During his imprisonment he was brought close to death by a cancer of the head and neck which had been improperly treated by the prison. When the Socialist press made his case public, he was granted interim release after two years of imprisonment. He went to Zurich, where he gradually recovered and participated actively in the circles of the Youthful Opposition movement, represented by such august and abiding representatives as Gustav Landauer, Franz Blei, Hans Müller, Alfred Sanftleben, Fritz Köster, and others. All of them have since died except for my faithful friend Alfred Sanftleben, who is still alive at almost 80 years-old in Los Angeles. He has been afflicted by a severe illness for years, but he is mentally unbroken and remains devoted to the ideal of freedom, as in the tender dreams of his youth.

II.

In 1893, Baginski decided to emigrate to the U.S., where his brother Richard had already moved. On his trip from Zurich, he came to Paris, where he stayed for four weeks. I met him there in person for the first time, and we remained friends for life. (Perhaps he should have stayed in Europe, as he was one of those rare wanderers in the garden of life who fares poorly away from home. But these are questions of fate that can scarcely be answered.) In New York, Baginski joined the circle of Johann Most and his friends, and he became a diligent employee of Most’s newspaper Freiheit (“Freedom”) for which he wrote several of his best essays. He remained closely connected with Most until he (Most) died. More than anyone else he understood the character of this outcast man, probably because Most, who was driven out of Germany by the Anti-Socialist Law, is only remembered in this country as a lost knight fighting in a forlorn position—a fact which became tragically apparent to him, especially later in his life.

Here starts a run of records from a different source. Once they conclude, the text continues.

/-- The removal requests that the crosspoint set takes (R12, R20, R21, R66, R96). REMOVE_KEY takes KEY(p, k) out of
every slot where the walker may take the event at the head of its queue, the port is UP and the event removes
that key: a press of it LATCHED, a release of it HELD that lets it go by its mode, or a STATE that removes it
before any other and before a walk; KEY_EVENT_TAKE then does what it would have done without it. In any other
state REMOVE_KEY changes nothing. That it is taken ahead of the event's own step or within it is the model's
reading (log 5). REMOVE_PORT_KEYS takes out the port's KEY owners, REMOVE_CIRCUIT the circuit's, and the soft
reset's request every KEY and CUE owner; the row reset of the port and the resets of the walker and the cue
engine follow. A walk in flight delays none of them, but that REMOVE_PORT_KEYS and REMOVE_CIRCUIT wait for the
installs that a walk of that port or circuit still has to send. Which requests follow, that a removal waits for
the installs of a walk that is making its hits good and for an install that an abandoned walk had sent, and that
the soft reset's request discards such an install, are the model's choices where the rules fix the order alone
(logs 4 and 9). -/
def Obligations.RemovalRequests : Prop :=
  ∀ s : State,
    (∀ (p : Port) (k : Key),
      let goes (k : Key) (stamp : Stamp) : Prop := (s.entry p k).state = .held
        ∧ ((s.entry p k).mode = .momentary
          ∨ (s.entry p k).mode = .auto ∧ 6400 ≤ (stamp - (s.entry p k).stamp).toNat)
      let due : Prop := s.walkerReady ∧ s.ports[p].link = .up ∧ ∃ e rest, s.walker.queue = e :: rest ∧
        ((∃ stamp, e = .press p k stamp ∧ (s.entry p k).state = .latched)
          ∨ (∃ stamp, e = .release p k stamp ∧ (s.entry p k).swallow = false ∧ goes k stamp)
          ∨ ∃ bitmap stamp, e = .state p bitmap stamp ∧ bitmap.getLsbD k.val = false ∧ goes k stamp
            ∧ ∀ j : Key, j < k →
              (bitmap.getLsbD j.val = true → (s.entry p j).state ≠ .off ∨ (s.entry p j).swallow = true)
              ∧ (bitmap.getLsbD j.val = false → ¬ goes j stamp))
      let removed : State := s.setXps (s.xps.remove fun o => o == .key p k)
      (due → exec (.removeKey p k) s = .next removed
        ∧ exec .keyEventTake removed = exec .keyEventTake s)
      ∧ (¬ due → exec (.removeKey p k) s = .next s))
    ∧ (∀ p : Port, Request.removePortKeys p ∈ s.requests →
        ((∀ w rest k h hs ok, s.walker.job = .walking w rest → w.tag = .key p k →
            w.phase ≠ .making (h :: hs) ok) →
          (∀ r k, s.xps.abandoned = some r → r.owner ≠ .key p k) →
          exec (.removePortKeys p) s = .next ((s.setXps (s.xps.remove fun o =>
            match o with
            | .key q _ => p == q
            | .cue _ | .controller _ => false)).setRequests
              (s.requests.erase (.removePortKeys p) ++ [.portRowReset p])))
        ∧ (∀ r k, s.xps.abandoned = some r → r.owner = .key p k →
            exec (.removePortKeys p) s = .next s)
        ∧ ∀ w rest k h hs ok, s.walker.job = .walking w rest → w.tag = .key p k →
            w.phase = .making (h :: hs) ok → exec (.removePortKeys p) s = .next s)
    ∧ (∀ c : CircuitIx, Request.removeCircuit c ∈ s.requests →
        ((∀ w rest h hs ok, s.walker.job = .walking w rest → w.tag = .cue c →
            w.phase ≠ .making (h :: hs) ok) →
          (∀ r, s.xps.abandoned = some r → r.owner ≠ .cue c) →
          exec (.removeCircuit c) s = .next ((s.setXps (s.xps.remove fun o => o == .cue c)).setRequests
            (s.requests.erase (.removeCircuit c))))
        ∧ (∀ r, s.xps.abandoned = some r → r.owner = .cue c →
            exec (.removeCircuit c) s = .next s)
        ∧ ∀ w rest h hs ok, s.walker.job = .walking w rest → w.tag = .cue c →
            w.phase = .making (h :: hs) ok → exec (.removeCircuit c) s = .next s)
    ∧ (Request.removeKeysAndCues ∈ s.requests →
        exec .removeKeysAndCues s = .next ((s.setXps { s.xps.remove (fun o =>
          match o with
          | .controller _ => false
          | .key _ _ | .cue _ => true) with abandoned := none }).setRequests
            (s.requests.erase .removeKeysAndCues ++ [.walkerReset, .circuitAbort])))
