-- ==== Sys2Proof/Laws/PerInstr.lean ====
section
/-!
SUPPORT. Statements about every command as syntax, one lemma per constructor. `Forms`: a command is well
formed exactly when the bytes it carries have the length of their line's frame (12.1, 12.2) and the errors
it brings to table RAM name no place twice.
-/

namespace Sys2Proof.Laws.Forms

/-- The bytes of a line that a command carries, with the length of that line's frame. -/
def carried : Instr → Option (List Byte × Nat)
  | .trunkArrival bytes => some (bytes, 118)
  | .linkReport _ (.frame bytes) => some (bytes, 6)
  | _ => none

/-- The errors that a command brings to table RAM. -/
def upsets : Instr → Upsets
  | .walkStart u | .readRecord u | .tablePortGrant u => u
  | _ => []

/-- When a command is well formed. -/
def Statement (i : Instr) : Prop :=
  i.wellFormed = true ↔ (∀ x, carried i = some x → x.1.length = x.2) ∧ ((upsets i).map Prod.fst).Nodup

/-- A command that carries no bytes and brings no errors is well formed. -/
theorem plain {i : Instr} (h : i.wellFormed = true) (hc : carried i = none) (hu : upsets i = []) :
    Statement i :=
  ⟨fun _ => ⟨by simp [hc], by simp [hu]⟩, fun _ => h⟩

theorem pinReset (straps : Fin 8) : Statement (.pinReset straps) :=
  plain rfl rfl rfl

theorem ramInitialisationEnd : Statement .ramInitialisationEnd := plain rfl rfl rfl

theorem frameStart : Statement .frameStart := plain rfl rfl rfl

theorem trunkArrival (bytes : List Byte) : Statement (.trunkArrival bytes) := by
  simp [Statement, Instr.wellFormed, carried, upsets, trunkFrameLength]

theorem missingFrame : Statement .missingFrame := plain rfl rfl rfl

theorem linkReport (p : Port) (report : UplinkReport) : Statement (.linkReport p report) := by
  cases report <;>
    simp [Statement, Instr.wellFormed, UplinkReport.wellFormed, carried, upsets, uplinkFrameLength]

theorem statePost (p : Port) : Statement (.statePost p) :=
  plain rfl rfl rfl

theorem keyEventTake : Statement .keyEventTake := plain rfl rfl rfl

theorem walkStart (upsets : Upsets) : Statement (.walkStart upsets) := by
  simp [Statement, Instr.wellFormed, Upsets.wellFormed, carried, Forms.upsets]

theorem walkEnd : Statement .walkEnd := plain rfl rfl rfl

theorem busyLampRequest (p : Port) (k : Key) : Statement (.busyLampRequest p k) :=
  plain rfl rfl rfl

theorem crosspointInstall : Statement .crosspointInstall := plain rfl rfl rfl

theorem removeKey (p : Port) (k : Key) : Statement (.removeKey p k) :=
  plain rfl rfl rfl

theorem removePortKeys (p : Port) : Statement (.removePortKeys p) :=
  plain rfl rfl rfl

theorem removeCircuit (c : CircuitIx) : Statement (.removeCircuit c) :=
  plain rfl rfl rfl

theorem removeKeysAndCues : Statement .removeKeysAndCues := plain rfl rfl rfl

theorem portRowReset (p : Port) : Statement (.portRowReset p) :=
  plain rfl rfl rfl

theorem lostMarkSet (p : Port) : Statement (.lostMarkSet p) :=
  plain rfl rfl rfl

theorem lostMarkClear (p : Port) : Statement (.lostMarkClear p) :=
  plain rfl rfl rfl

theorem standbyRequest (p : Port) (c : CircuitIx) : Statement (.standbyRequest p c) :=
  plain rfl rfl rfl

theorem goRequest (p : Port) (c : CircuitIx) : Statement (.goRequest p c) :=
  plain rfl rfl rfl

theorem cancelRequest (p : Port) (c : CircuitIx) : Statement (.cancelRequest p c) :=
  plain rfl rfl rfl

theorem answer (p : Port) (l : CrewLamp) : Statement (.answer p l) :=
  plain rfl rfl rfl

theorem standbyTimerExpiry (c : CircuitIx) : Statement (.standbyTimerExpiry c) :=
  plain rfl rfl rfl

theorem goHoldExpiry (c : CircuitIx) : Statement (.goHoldExpiry c) :=
  plain rfl rfl rfl

theorem goNext (p : Port) : Statement (.goNext p) :=
  plain rfl rfl rfl

theorem standbyNext (p : Port) : Statement (.standbyNext p) :=
  plain rfl rfl rfl

theorem back (p : Port) : Statement (.back p) :=
  plain rfl rfl rfl

theorem skip (p : Port) : Statement (.skip p) :=
  plain rfl rfl rfl

theorem unknownCommand : Statement .unknownCommand := plain rfl rfl rfl

theorem identify : Statement .identify := plain rfl rfl rfl

theorem softReset : Statement .softReset := plain rfl rfl rfl

theorem walkerReset : Statement .walkerReset := plain rfl rfl rfl

theorem circuitAbort : Statement .circuitAbort := plain rfl rfl rfl

theorem portResync (p : Port) : Statement (.portResync p) :=
  plain rfl rfl rfl

theorem portSetup : Statement .portSetup := plain rfl rfl rfl

theorem portStatus : Statement .portStatus := plain rfl rfl rfl

theorem laneMap : Statement .laneMap := plain rfl rfl rfl

theorem slotEnable : Statement .slotEnable := plain rfl rfl rfl

theorem slotRetire : Statement .slotRetire := plain rfl rfl rfl

theorem installCrosspoint : Statement .installCrosspoint := plain rfl rfl rfl

theorem removeCrosspoint : Statement .removeCrosspoint := plain rfl rfl rfl

theorem setGain : Statement .setGain := plain rfl rfl rfl

theorem readSlot : Statement .readSlot := plain rfl rfl rfl

theorem directorySetup : Statement .directorySetup := plain rfl rfl rfl

theorem writeRecords : Statement .writeRecords := plain rfl rfl rfl

theorem readRecord (upsets : Upsets) : Statement (.readRecord upsets) := by
  simp [Statement, Instr.wellFormed, Upsets.wellFormed, carried, Forms.upsets]

theorem selectScene : Statement .selectScene := plain rfl rfl rfl

theorem tablePortGrant (upsets : Upsets) : Statement (.tablePortGrant upsets) := by
  simp [Statement, Instr.wellFormed, Upsets.wellFormed, carried, Forms.upsets]

theorem recordWrite : Statement .recordWrite := plain rfl rfl rfl

theorem loadTimerExpiry : Statement .loadTimerExpiry := plain rfl rfl rfl

theorem retryKey : Statement .retryKey := plain rfl rfl rfl

theorem circuitSetup : Statement .circuitSetup := plain rfl rfl rfl

theorem readCircuit : Statement .readCircuit := plain rfl rfl rfl

theorem cueStandby : Statement .cueStandby := plain rfl rfl rfl

theorem cueGo : Statement .cueGo := plain rfl rfl rfl

theorem cueCancel : Statement .cueCancel := plain rfl rfl rfl

theorem cueNext : Statement .cueNext := plain rfl rfl rfl

theorem cueListWrite : Statement .cueListWrite := plain rfl rfl rfl

theorem cueListTruncate : Statement .cueListTruncate := plain rfl rfl rfl

theorem cueCursor : Statement .cueCursor := plain rfl rfl rfl

theorem readCueList : Statement .readCueList := plain rfl rfl rfl

theorem readLastCue : Statement .readLastCue := plain rfl rfl rfl

theorem readFaults : Statement .readFaults := plain rfl rfl rfl

theorem clearFaults : Statement .clearFaults := plain rfl rfl rfl

theorem lockShow : Statement .lockShow := plain rfl rfl rfl

theorem unlockShow : Statement .unlockShow := plain rfl rfl rfl

theorem freezeShow : Statement .freezeShow := plain rfl rfl rfl

theorem faultReport (kind : FaultKind) (loc : Location) : Statement (.faultReport kind loc) :=
  plain rfl rfl rfl

end Sys2Proof.Laws.Forms
end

In the fall of 1894, Baginski assumed the position of chief editor of the Arbeiter Zeitung (“Workers’ Newspaper”) in Chicago. The newspaper had gone through many changes in its history. It was founded in the first half of the 80s by August Spies, but after his tragic death on November 11, 1887, the newspaper was taken over by the Social Democrats. After that time the newspaper underwent various changes and strayed from its original meaning. It was only in 1894, when the editors followed the recommendation of Most to entrust Baginski with editorial responsibilities, that the newspaper experienced a resurgence. The Chicago Arbeiter Zeitung was a daily newspaper which also published two weeklies called the Fackel (“The Torch”) and the Vorboten (“The Heralds”). Baginski’s coeditors were Hippolyte Havel and Rudolf Grossmann; with them, he made the newspaper one of the best German language workers’ papers in the U.S. Baginski stayed in his position for more than seven years, until the editors decided one day to sell space in the newspaper’s advertisement section for bourgeois election propaganda. Baginski certainly could not countenance such a decision, and he withdrew from his editorial role. The Arbeiter Zeitung was once again led by the Social Democrats but ceased publication not long thereafter.

In 1896 Baginski tried to publish his own weekly paper, Die Sturmglocke (“The Alarm Bell”), of which only a few issues were published. After the passing of Johann Most in March 1906, Baginski was invited to edited Freiheit and he did so exemplarily. Within one year, however, the old, ever-fighting newspaper folded after a romantic and stormy existence. The German libertarian movement in the U.S., which used to be the strongest in the country, became defunct. The old generation gradually died off, and its young offspring ventured off in different directions—the inevitable fate of all migrations.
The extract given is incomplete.